Radisson CEO Unveils Europe Strategy, Knocks Rivals With Cookie-Cutter Hotels

Radisson CEO Unveils Europe Strategy, Knocks Rivals With Cookie-Cutter Hotels

Skift Take

Federico Gonzalez argues lifestyle hotels aren’t just for the well-heeled, and rivals are “punishing” guests with poor design. But it may be a challenge to roll out so many properties and keep them feeling unique.

The CEO of Radisson Hotel Group is pursuing lifestyle hotel signings to fuel expansion in Europe, the Middle East and Africa as he lays claim to his group being one of the originators in the category.

The Brussels-headquartered company extended its strategic partnership with hospitality real estate and management company PPHE Hotel Group this week, which will now help it develop more high-end art’otels.

Several are earmarked to open in the coming years, including two in London, in the redeveloped Battersea Power Station and another $300 million building in the capital’s trendy Hoxton district.

PPHE has been a “master franchisee” of Radisson’s upper upscale Park Plaza brand for 20 years, but now the pair plan to capitalize on the growing demand for lifestyle hotels.

Radisson will also expand its two-star lifestyle brand, prizeotel, targeting 45 new signings in the next five years. Overall, the group, which has 100,000 employees, wants to sign 330 hotels this year.

Radisson chief Federico Gonzalez is confident because he thinks competitors have been “punishing” guests with poor design.

“With all respect, lifestyle is becoming the new buzzword for hospitality,” he said. “For many years, you have one hotel that is done centrally, and all the others are the same. I won’t tell you the brands, but they are very big American brands and very big French brands. They had one hotel, and they would replicate that hotel everywhere in the world.”

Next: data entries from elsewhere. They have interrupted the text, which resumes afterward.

-- ==== Sys2Proof/Machine/Vfn.lean ====
section
/-! DEFINITION. Special functions, conversions, block scales and XE8 in registers (R178 to R182). -/

namespace Sys2Proof.Machine

/-- The mode an RM field selects (R30): 0 takes FRM.RMODE. -/
def rmMode (th : Thread) (rm : BitVec 2) : Option RMode :=
  match rm.toNat with
  | 0 => frmMode th
  | 1 => some .rne
  | 2 => some .rtz
  | _ => some .stoch

/-- Bits of a lane of CT (R173). -/
def ctBits (ct : Nat) : Nat := (ctFmt ct).width

/-- A VFN word of one source that rounds lane by lane. -/
def vfnWord (ok rounds : Bool) (lat : Nat) (rm : BitVec 2) (stl : BitVec 3) (rd ra : BitVec 5)
    (f : Thread → RMode → VWord → BitVec 32 → VWord × FlagSet × BitVec 32) (s : State) :
    Host.Outcome State Fault Refusal :=
  run stl { ok := ok && (!rounds || (rmMode (me s) rm).isSome), vs := [rd, ra],
            form := if rounds && rm == 0 then some ok else none }
    (withVecs [ra] (some rd) fun vs s =>
      let (v, fl, u) := f (me s) ((rmMode (me s) rm).getD .rne) (vs.getD 0 0) (me s).lfsr
      vecDone stl lat rd v fl u s) s

/-- A special function of R178. -/
def vspecial (k : Nat) (stl : BitVec 3) (rd ra : BitVec 5) (ct rm : BitVec 2) (s : State) :
    Host.Outcome State Fault Refusal :=
  let c := ct.toNat
  let f := ctFmt c
  vfnWord true true (if c = 0 then 64 else 32) rm stl rd ra (fun _ m v u =>
    let (l, fl, u) := runLanes ((lanes f.width v).map (fun a u =>
      roundTo f m u (specialVal k (f.decode a)))) u
    (ofLanes f.width l, fl, u)) s

/-- One element converted from one format into another (R32, R33, R166, R179): `exact` when the
destination holds every value of the source, so that nothing is rounded; an infinity may still
saturate (R32). -/
def cvtElem (src dst : EFmt) (narrow sat exact : Bool) (mode : RMode) (a : Nat) (u : BitVec 32) :
    FRes :=
  let v := src.decode a
  let c : Conv := ⟨⟨if exact then .rne else mode, u⟩, narrow, sat⟩
  let (b, fl) := dst.encode c v
  ⟨b, fl, !exact && mode == .stoch && v.draws⟩

/-- vcvt (R179). -/
def execVcvt (stl : BitVec 3) (rd ra : BitVec 5) (ct : BitVec 2) (sf : BitVec 4) (rm : BitVec 2)
    (s : State) : Host.Outcome State Fault Refusal :=
  let f := ctFmt ct.toNat
  let code := sf.toNat + 1
  let dst := efmtOf code
  let exact := holdsAll dst (.flt f)
  vfnWord (vcvtOk ct sf) (!exact) 16 rm stl rd ra (fun th m v u =>
    let (l, fl, u) := runLanes ((lanes f.width v).map
      (cvtElem (.flt f) dst (decide (3 ≤ code)) (frmSat th) exact m)) u
    (ofLanes dst.width l, fl, u)) s

/-- An element of vcvtf: an infinity passes exactly whatever SAT holds (R179). -/
def cvtfElem (src : EFmt) (f : FFmt) (sat exact : Bool) (mode : RMode) (a : Nat) (u : BitVec 32) :
    FRes :=
  match src.decode a with
  | .inf n => ⟨f.signBit n + f.infBits, 0, false⟩
  | _ => cvtElem src (.flt f) (f.width == 16) sat exact mode a u

/-- vcvtf (R179). -/
def execVcvtf (stl : BitVec 3) (rd ra : BitVec 5) (ct : BitVec 2) (sf : BitVec 4) (rm : BitVec 2)
    (s : State) : Host.Outcome State Fault Refusal :=
  let f := ctFmt ct.toNat
  let src := efmtOf (sf.toNat + 1)
  let exact := holdsAll (.flt f) src
  vfnWord (vcvtOk ct sf) (!exact) 16 rm stl rd ra (fun th m v u =>
    let els := chunks src.width (4096 / f.width) v.toNat
    let (l, fl, u) := runLanes (els.map (cvtfElem src f (frmSat th) exact m)) u
    (ofLanes f.width l, fl, u)) s

/-! ### Block scales (R180) -/

/-- The larger of two finite magnitudes. -/
def maxMag (a b : FVal) : FVal :=
  match a, b with
  | .fin _ m1 e1 _, .fin _ m2 e2 _ =>
    if ltVal (.fin false m1 e1 false) (.fin false m2 e2 false) then .fin false m2 e2 false
    else .fin false m1 e1 false
  | _, b => b

/-- The largest finite value of a scaled storage format (R180). -/
def fmtLimit : EFmt → FVal
  | .flt f => f.decode f.maxBits
  | .int w => intVal ((2 ^ (w - 1) : Nat) - 1)

/-- The scale of a block whose largest magnitude is given (R180), as a signed number. -/
def scaleOf (lim amax : FVal) : Int :=
  match amax, lim with
  | .fin _ m e _, .fin _ lm le _ =>
    if m = 0 then -128
    else
      let t := (Nat.log2 m : Int) + e - ((Nat.log2 lm : Int) + le)
      let s := if ltVal (.fin false lm le false) (.fin false m (e - t) false) then t + 1 else t
      max (-127) (min 127 s)
  | _, _ => 127

/-- The scale byte of one block and its flags. -/
def blockScale (lim : FVal) (block : List FVal) : Nat × FlagSet :=
  if block.any (fun v => v.isNan || v.isInf) then (127, flagNV)
  else (wrapInt 8 (scaleOf lim (block.foldl maxMag (.zero false))), 0)

/-- Consecutive groups of `k` items, `n` of them. -/
def groupsOf {α : Type} (k : Nat) : Nat → List α → List (List α)
  | 0, _ => []
  | n + 1, l => l.take k :: groupsOf k n (l.drop k)

/-- vbscl (R180). -/
def execVbscl (stl : BitVec 3) (rd ra : BitVec 5) (ct : BitVec 2) (sf : BitVec 4) (s : State) :
    Host.Outcome State Fault Refusal :=
  let f := ctFmt ct.toNat
  vfnWord (scaleSfOk sf) false 16 1 stl rd ra (fun _ _ v u =>
    let vals := (lanes f.width v).map f.decode
    let r := (groupsOf 32 (4096 / f.width / 32) vals).map
      (blockScale (fmtLimit (efmtOf (sf.toNat + 1))))
    (ofLanes 8 (r.map (·.1)), r.foldl (fun fl e => fl ||| e.2) 0, u)) s

/-- A lane of vscale (R180): scale -128 gives +0 and rounds nothing; an overflow gives an infinity
in every mode. -/
def scaleLane (f : FFmt) (mode : RMode) (sc a : Nat) (u : BitVec 32) : FRes :=
  let s := sgn 8 sc
  if s = -128 then ⟨0, 0, false⟩
  else
    let v := (f.decode a).scale s
    let r := roundTo f mode u (v, if v.isSnan then flagNV else 0)
    if r.fl &&& flagOF != 0 then { r with bits := f.signBit v.neg + f.infBits } else r

/-- vscale (R180). -/
def execVscale (stl : BitVec 3) (rd ra : BitVec 5) (ct : BitVec 2) (sf : BitVec 4) (rm : BitVec 2)
    (s : State) : Host.Outcome State Fault Refusal :=
  let f := ctFmt ct.toNat
  run stl { ok := scaleSfOk sf && (rmMode (me s) rm).isSome, vs := [rd, ra] }
    (withVecs [ra, rd] (some rd) fun vs s =>
      let sc := lanes 8 (vs.getD 0 0)
      let fs := (lanes f.width (vs.getD 1 0)).zipIdx.map (fun e =>
        scaleLane f ((rmMode (me s) rm).getD .rne) (sc.getD (e.2 / 32) 0) e.1)
      let (l, fl, u) := runLanes fs (me s).lfsr
      vecDone stl 16 rd (ofLanes f.width l) fl u s) s

/-! ### XE8 in registers (R181) -/

/-- A block of vpack: a zero block for scale -128 or for elements that are all zero. -/
def vpackBlock (bs : List Nat) (b : Nat) : List Nat :=
  let sc := bs.getD (128 + b) 0
  if sc = 0x80 then xe8Zero else xe8Encode ((bs.drop (32 * b)).take 32) sc

/-- vpack's result (R181). -/
def vpackVal (v : VWord) : VWord :=
  let bs := lanes 8 v
  let out := ((List.range 4).map (vpackBlock bs)).flatten
  ofLanes 8 (out ++ List.replicate (511 - out.length) 0 ++ [out.length])

/-- vpack (R181). -/
def execVpack (stl : BitVec 3) (rd ra : BitVec 5) (s : State) :
    Host.Outcome State Fault Refusal :=
  vfnWord true false 32 1 stl rd ra (fun _ _ v u => (vpackVal v, 0, u)) s

/-- Consecutive blocks decoded: elements, scales and bytes taken, or the failing block's number. -/
def vunpackFrom (bs : List Nat) : Nat → Nat → Nat → Except Nat (List Nat × List Nat × Nat)
  | 0, _, pos => .ok ([], [], pos)
  | n + 1, b, pos =>
    match xe8Decode ((bs.drop pos).take (512 - pos)) with
    | none => .error b
    | some (els, sc, size) =>
      (vunpackFrom bs n (b + 1) (pos + size)).map (fun r => (els ++ r.1, sc :: r.2.1, r.2.2))

/-- vunpack (R181). -/
def execVunpack (stl : BitVec 3) (rd ra : BitVec 5) (s : State) :
    Host.Outcome State Fault Refusal :=
  run stl { vs := [rd, ra] }
    (withVecs [ra] (some rd) fun vs s =>
      match vunpackFrom (lanes 8 (vs.getD 0 0)) 4 0 0 with
      | .error b => .trap .format (w64 b) s
      | .ok (els, scs, pos) =>
        .go (putVec stl 32 rd (ofLanes 8 (els ++ scs ++ List.replicate 379 0 ++ [pos])) s)) s

/-- vrcp (R178). -/
def execVrcp (stl : BitVec 3) (rd ra : BitVec 5) (ct rm : BitVec 2) (s : State) :
    Host.Outcome State Fault Refusal :=
  vspecial 0 stl rd ra ct rm s

/-- vrsq (R178). -/
def execVrsq (stl : BitVec 3) (rd ra : BitVec 5) (ct rm : BitVec 2) (s : State) :
    Host.Outcome State Fault Refusal :=
  vspecial 1 stl rd ra ct rm s

/-- vsqrt (R178). -/
def execVsqrt (stl : BitVec 3) (rd ra : BitVec 5) (ct rm : BitVec 2) (s : State) :
    Host.Outcome State Fault Refusal :=
  vspecial 2 stl rd ra ct rm s

/-- vexp2 (R178). -/
def execVexp2 (stl : BitVec 3) (rd ra : BitVec 5) (ct rm : BitVec 2) (s : State) :
    Host.Outcome State Fault Refusal :=
  vspecial 3 stl rd ra ct rm s

/-- vlog2 (R178). -/
def execVlog2 (stl : BitVec 3) (rd ra : BitVec 5) (ct rm : BitVec 2) (s : State) :
    Host.Outcome State Fault Refusal :=
  vspecial 4 stl rd ra ct rm s

/-- vtanh (R178). -/
def execVtanh (stl : BitVec 3) (rd ra : BitVec 5) (ct rm : BitVec 2) (s : State) :
    Host.Outcome State Fault Refusal :=
  vspecial 5 stl rd ra ct rm s

/-- vsigm (R178). -/
def execVsigm (stl : BitVec 3) (rd ra : BitVec 5) (ct rm : BitVec 2) (s : State) :
    Host.Outcome State Fault Refusal :=
  vspecial 6 stl rd ra ct rm s

end Sys2Proof.Machine
end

He claimed many today have “no style.” He also said Radisson Blu was the largest upper, upscale brand in Europe, the Middle East and Africa, compared to the group’s Radisson brand. “Radisson Blu hotels are extremely lifestyle,” he said. “One of the reasons they’re successful is because they have a lot to offer versus the ‘no anything’ hotels from some of our competitors.”

He said prizeotel, which it acquired in 2019, were not all the same. “They each have their own style. We have as a company always had lifestyle in each of the hotels we’ve operated.” Each art’otel, meanwhile, is inspired by a signature artist.

Gonzalez said many airport and business hotels have tended to be “big boxes without any style” for years now. “For a significant amount of hotels it looks like they want to have a lower price (and) they punish you to see things without any kind of taste.”

Economy and lifestyle make strange bedfellows, but he thinks prizeotel’s designer Karim Rashid has nailed it. The designer has previously described the hotels as “ground breaking.” Some 19 hotels are in operation and in the pipeline, with plans to double to that to 45 in the next three to four years.

Adapting to Post-Pandemic Work Patterns

Meanwhile, Gonzalez has played down the ongoing labor shortage, following 100,000 applications so far this year and a new recruitment campaign. Radisson wants to fill 1,500 roles in total. He thinks shortages depend on the country, with the UK about to suffer the most due to a “systemic shortage” as fewer people come to the country. Ryanair CEO Michael O’Leary said earlier this week that staffing issues were a product of the UK’s decision to leave the European Union.

But people were also looking at how the companies behaved during the pandemic, and at what happened with those employees over the past three years — which happens to be the basis of United Airlines’ latest campaign. “We invested in training,” Gonzalez claimed, adding Forbes has rated Radisson the fourth best employer in the travel and leisure category.

“Shortages will continue, so we need to improve the quality of the jobs, the pay, and increase aspiration,” he said. “Hospitality is one of the industries where you can grow the most. Reception, marketing, accounting, food and beverage … there’s a huge amount of potential. Let people progress in their career.”

On the topic of work, Brussels-headquartered Radisson can tick most of the boxes when it comes to how it reacted to the sudden shift in remote trends. It offered hybrid-ready meeting spaces and day-use rooms as offices too. But Gonzalez doesn’t expect more to come, and said he hasn’t seen too much of a shift in so-called bleisure breaks.

It also significantly changed most of its lobbies for people to work in, while its serviced apartments also did well in the pandemic. There’s been a slight growth in booking lengths, but “average numbers are terrible, because it doesn’t mean everybody’s doing the same.”

Further ahead, hotels this summer are being booked out, and there’s still room to keep up on edging up rates in the six months for the remaining ones that still have availability. But he won’t be drawn on predictions beyond the fourth quarter, in particular in case another virus variant appears.

“It’s more guessing that forecasting. We need to be in the car, but the brakes ready in case anything happens,” he said.

UPDATE: An earlier version of this article said the recruitment campaign generated 100,000 applicants, and 1,500 roles had already been filled. The version also stated Radisson was the largest upper, upscale brand in Europe, the Middle East and Africa.